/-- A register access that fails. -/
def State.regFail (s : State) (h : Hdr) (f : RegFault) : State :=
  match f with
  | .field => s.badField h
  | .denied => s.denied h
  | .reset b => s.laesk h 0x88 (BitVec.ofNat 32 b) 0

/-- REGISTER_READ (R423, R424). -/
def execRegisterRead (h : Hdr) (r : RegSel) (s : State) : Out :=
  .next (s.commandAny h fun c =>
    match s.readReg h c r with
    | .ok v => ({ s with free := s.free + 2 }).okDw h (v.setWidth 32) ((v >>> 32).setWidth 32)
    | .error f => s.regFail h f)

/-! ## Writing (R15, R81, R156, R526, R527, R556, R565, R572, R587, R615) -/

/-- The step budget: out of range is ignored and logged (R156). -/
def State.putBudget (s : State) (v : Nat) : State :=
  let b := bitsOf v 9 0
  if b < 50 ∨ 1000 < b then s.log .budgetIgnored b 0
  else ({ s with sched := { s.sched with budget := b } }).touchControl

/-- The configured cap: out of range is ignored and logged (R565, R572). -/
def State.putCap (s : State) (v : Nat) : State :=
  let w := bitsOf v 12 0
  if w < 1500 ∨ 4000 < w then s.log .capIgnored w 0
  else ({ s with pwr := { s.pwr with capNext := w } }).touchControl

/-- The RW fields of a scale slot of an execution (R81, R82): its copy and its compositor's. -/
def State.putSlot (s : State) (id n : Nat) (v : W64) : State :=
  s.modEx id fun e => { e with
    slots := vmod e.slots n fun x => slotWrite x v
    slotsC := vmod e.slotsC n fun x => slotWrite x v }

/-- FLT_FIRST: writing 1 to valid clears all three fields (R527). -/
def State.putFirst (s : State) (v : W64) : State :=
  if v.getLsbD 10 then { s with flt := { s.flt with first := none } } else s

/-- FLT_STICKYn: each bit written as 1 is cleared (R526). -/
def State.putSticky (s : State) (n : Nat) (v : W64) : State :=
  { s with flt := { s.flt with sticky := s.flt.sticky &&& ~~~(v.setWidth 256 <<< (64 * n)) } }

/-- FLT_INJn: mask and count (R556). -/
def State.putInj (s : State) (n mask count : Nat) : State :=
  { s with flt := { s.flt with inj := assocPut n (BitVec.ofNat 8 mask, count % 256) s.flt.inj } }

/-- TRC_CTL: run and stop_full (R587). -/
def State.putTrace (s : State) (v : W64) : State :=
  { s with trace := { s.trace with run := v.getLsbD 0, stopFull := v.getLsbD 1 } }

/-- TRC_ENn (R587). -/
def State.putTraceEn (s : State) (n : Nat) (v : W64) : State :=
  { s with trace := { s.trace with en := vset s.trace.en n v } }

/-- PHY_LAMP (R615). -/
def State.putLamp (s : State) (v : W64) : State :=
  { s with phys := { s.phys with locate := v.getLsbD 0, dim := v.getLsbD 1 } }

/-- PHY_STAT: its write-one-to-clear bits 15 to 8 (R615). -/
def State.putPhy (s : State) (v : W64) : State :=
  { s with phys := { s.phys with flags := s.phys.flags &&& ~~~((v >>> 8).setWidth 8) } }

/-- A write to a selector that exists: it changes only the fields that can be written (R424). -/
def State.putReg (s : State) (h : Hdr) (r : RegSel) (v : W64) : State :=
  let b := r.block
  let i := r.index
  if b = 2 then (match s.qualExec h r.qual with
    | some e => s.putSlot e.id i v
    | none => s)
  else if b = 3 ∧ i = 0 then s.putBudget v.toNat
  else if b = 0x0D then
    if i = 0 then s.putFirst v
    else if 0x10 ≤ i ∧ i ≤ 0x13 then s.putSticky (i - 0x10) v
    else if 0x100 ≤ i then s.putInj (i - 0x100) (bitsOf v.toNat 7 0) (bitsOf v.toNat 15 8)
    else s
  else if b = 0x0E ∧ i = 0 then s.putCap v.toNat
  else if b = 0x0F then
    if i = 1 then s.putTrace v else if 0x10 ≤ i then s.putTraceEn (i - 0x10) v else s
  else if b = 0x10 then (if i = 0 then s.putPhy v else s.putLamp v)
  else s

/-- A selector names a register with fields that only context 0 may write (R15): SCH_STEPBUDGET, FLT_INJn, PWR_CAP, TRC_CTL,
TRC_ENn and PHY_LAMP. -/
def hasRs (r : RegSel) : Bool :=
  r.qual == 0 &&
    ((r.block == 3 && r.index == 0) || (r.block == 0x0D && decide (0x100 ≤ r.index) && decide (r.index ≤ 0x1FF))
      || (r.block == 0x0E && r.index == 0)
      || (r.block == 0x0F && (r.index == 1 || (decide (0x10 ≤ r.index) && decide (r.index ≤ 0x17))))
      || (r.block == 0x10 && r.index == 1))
----------
# [PROBLEM STATEMENT]
For the material above, reproduce exactly the lines from the line with "s.trace with run" to the line with "s.phys with flags", inclusive, and exclude all others.

# [SOLVED PROBLEM]
  { s with trace := { s.trace with run := v.getLsbD 0, stopFull := v.getLsbD 1 } }

/-- TRC_ENn (R587). -/
def State.putTraceEn (s : State) (n : Nat) (v : W64) : State :=
  { s with trace := { s.trace with en := vset s.trace.en n v } }

/-- PHY_LAMP (R615). -/
def State.putLamp (s : State) (v : W64) : State :=
  { s with phys := { s.phys with locate := v.getLsbD 0, dim := v.getLsbD 1 } }

/-- PHY_STAT: its write-one-to-clear bits 15 to 8 (R615). -/
def State.putPhy (s : State) (v : W64) : State :=
  { s with phys := { s.phys with flags := s.phys.flags &&& ~~~((v >>> 8).setWidth 8) } }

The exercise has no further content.